It has never been as bad as it was when I was undergoing treatment, but I have had a couple flare ups over the years since I quit treatment back in 2010. At least I think that’s what they were. There’s always the “going crazy” aspect of Lyme disease.
There have been times when brain fog crept back in.
There have been times when I was just so tired.
My toes occasionally turned bluish for no apparent reason.
But by far, the scariest is the hints of pain. That pain. Not sore muscles, not an achy back. Not the pain that comes from over exertion or sleeping on your arm wrong. Not the pain of a broken bone. There is no other pain that I have ever experienced that is anything like the pain I felt with Lyme disease.

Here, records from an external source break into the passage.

-- ==== Sys2Proof/Certificates/Slice0/Obligations.lean ====
section
/-! DEFINITION. The statements for the provers, by block of the part. Each holds for every state and operands
that meet its hypotheses. -/

section Statements

open Sys2Proof Sys2Proof.Machine

/-! ### The machine -/

/-- A step on a queue that is not empty is the command at its front, run with the rest of the queue. -/
def Obligations.StepTakesFrontCommand : Prop :=
  ∀ (c : Instr) (rest : List Instr) (s : State),
    step { s with pending := c :: rest } = exec c { s with pending := rest }

/-- Every command answers a next state and leaves the queue: its step is whole (spec/95), and none stops
the part, which no rule says and the model infers from the lack of a rule that would stop it (log 26). -/
def Obligations.EveryCommandAnswers : Prop :=
  ∀ (c : Instr) (s : State), ∃ t, exec c s = .next t ∧ t.pending = s.pending

/-- One millisecond on an empty queue (the model's choice, log 1): what runs in each power state, what stands
still, and which commands are then queued: those of the expiries, timers, full accumulators and periods that
fall due, each by its own condition, and no other. -/
def Obligations.IdleMillisecond : Prop :=
  ∀ s : State, s.pending = [] → ∃ t, step s = .next t ∧
    (s.power = .off ∨ s.power = .starting ∨ s.power = .parked → t = s) ∧
    (s.power = .parking → OnlyChanges [.links, .pending] s t ∧
      ∀ p, t.links.get p = { s.links.get p with silence := addSat 65535 (s.links.get p).silence 1 }) ∧
    (s.power = .serviceAwake → OnlyChanges [.links, .plan, .ctrl, .pending] s t ∧
      (∀ p, t.links.get p = if p = .gateway then
        { s.links.get p with silence := addSat 65535 (s.links.get p).silence 1 } else s.links.get p) ∧
      t.ctrl = { s.ctrl with awakeTimer := s.ctrl.awakeTimer - 1 } ∧
      t.plan = { s.plan with
        requestTimer := if s.plan.xfer = .requested then s.plan.requestTimer - 1 else s.plan.requestTimer
        inactTimer := if s.plan.xfer = .opened ∨ s.plan.xfer = .receiving then s.plan.inactTimer - 1
          else s.plan.inactTimer }) ∧
    (s.power = .run → OnlyChanges [.meas, .cycle, .econ, .svc, .caps, .periods, .links, .plan, .pending] s t ∧
      (∀ j, t.meas.joint j = { s.meas.joint j with age := (s.meas.joint j).age + 1 }) ∧
      t.meas.frame = { s.meas.frame with age := s.meas.frame.age + 1 } ∧
      t.meas.slew = { s.meas.slew with age := s.meas.slew.age + 1 } ∧
      t.meas.press = s.meas.press ∧
      t.cycle = { s.cycle with
        age := addSat 4294967295 s.cycle.age 1
        rest := if s.meas.press.implementFlag then s.cycle.rest else addSat 4294967295 s.cycle.rest 1 } ∧
      t.econ = { s.econ with
        engine := { s.econ.engine with age := addSat 65535 s.econ.engine.age 1 }
        idleTimer := if s.meas.press.travelFlag || s.meas.press.implementFlag then s.econ.idleTimer
          else s.econ.idleTimer + 1 } ∧
      t.svc = { s.svc with meters := { s.svc.meters with
        acc := if s.charge.running then
            s.svc.meters.acc.set (s.charge.step - 1)
              { whole := (s.svc.meters.acc.getD (s.charge.step - 1) { whole := 0, rem := 0 }).whole
                rem := (s.svc.meters.acc.getD (s.charge.step - 1) { whole := 0, rem := 0 }).rem + 1 }
          else s.svc.meters.acc
        highRem := if s.charge.high then s.svc.meters.highRem + 1 else s.svc.meters.highRem } } ∧
      t.caps = { s.caps with
        echoTimer := if s.caps.check = .disagreeing then s.caps.echoTimer - 1 else s.caps.echoTimer } ∧
      t.periods = { grade := s.periods.grade + 1, envelope := s.periods.envelope + 1,
                    capSet := s.periods.capSet + 1, step := s.periods.step + 1, econ := s.periods.econ + 1 } ∧
      (∀ p, t.links.get p = { s.links.get p with silence := addSat 65535 (s.links.get p).silence 1 }) ∧
      t.plan = { s.plan with
        requestTimer := if s.plan.xfer = .requested then s.plan.requestTimer - 1 else s.plan.requestTimer
        inactTimer := if s.plan.xfer = .opened ∨ s.plan.xfer = .receiving then s.plan.inactTimer - 1
          else s.plan.inactTimer }) ∧
    ∀ c : Instr, c ∈ t.pending ↔ FallsDue t c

Everyone gets aches and pains I’m sure. Getting older doesn’t help that any. So most pain, achiness, soreness that I get that can be ignored is ignored. So when that pain has crept up, I have been able to initially ignore it like all the rest because it’s not excruciating. Sometimes it just went away. A couple times, it didn’t.
For me, the pain was like a leaky faucet. At first you don’t really notice. Then you do, but it’s no big deal. Then it’s kind of annoying. Then it starts to wear on you. Before you know it you’re ripping up the floors searching for the tell-tale heart.
While the pain level has never again made excruciating like what sent me to the ER when it all began; never again got to where I couldn’t get out of bed or function like it did when I was undergoing IV antibiotic treatment; never again made me want to rip up the floors; it has crept in a few times and made itself known…and it has terrified me every time. I never want to feel that bad again. I never want to flood my body with antibiotics again. I never want to be so dependent on everyone else around me again. I never want to feel helpless and useless to my loved ones again.
The messed up thing is I don’t know that what I’m feeling is a Lyme flare-up. I don’t know it was Lyme disease in the first place. I don’t know that I ever even had Lyme disease, or that the long term antibiotics worked, or whether I still have it, or what. And unfortunately, given the nature of the disease, especially chronic Lyme disease, and the nature of science and the medical field, and the nature our world, I will probably never really, truly KNOW.
What I do know is chronic Lyme disease is a real thing that people experience all over the world, no matter what the CDC wants to say and I was diagnosed with it, by a doctor. I do know I was miserable for the better part of a year of my life. I do know that after 9 months of IV antibiotic treatments I didn’t feel nearly as bad. I do know I experienced every symptom of chronic Lyme disease at some level.
And I do know that I have been without any symptoms of Lyme for the last two years.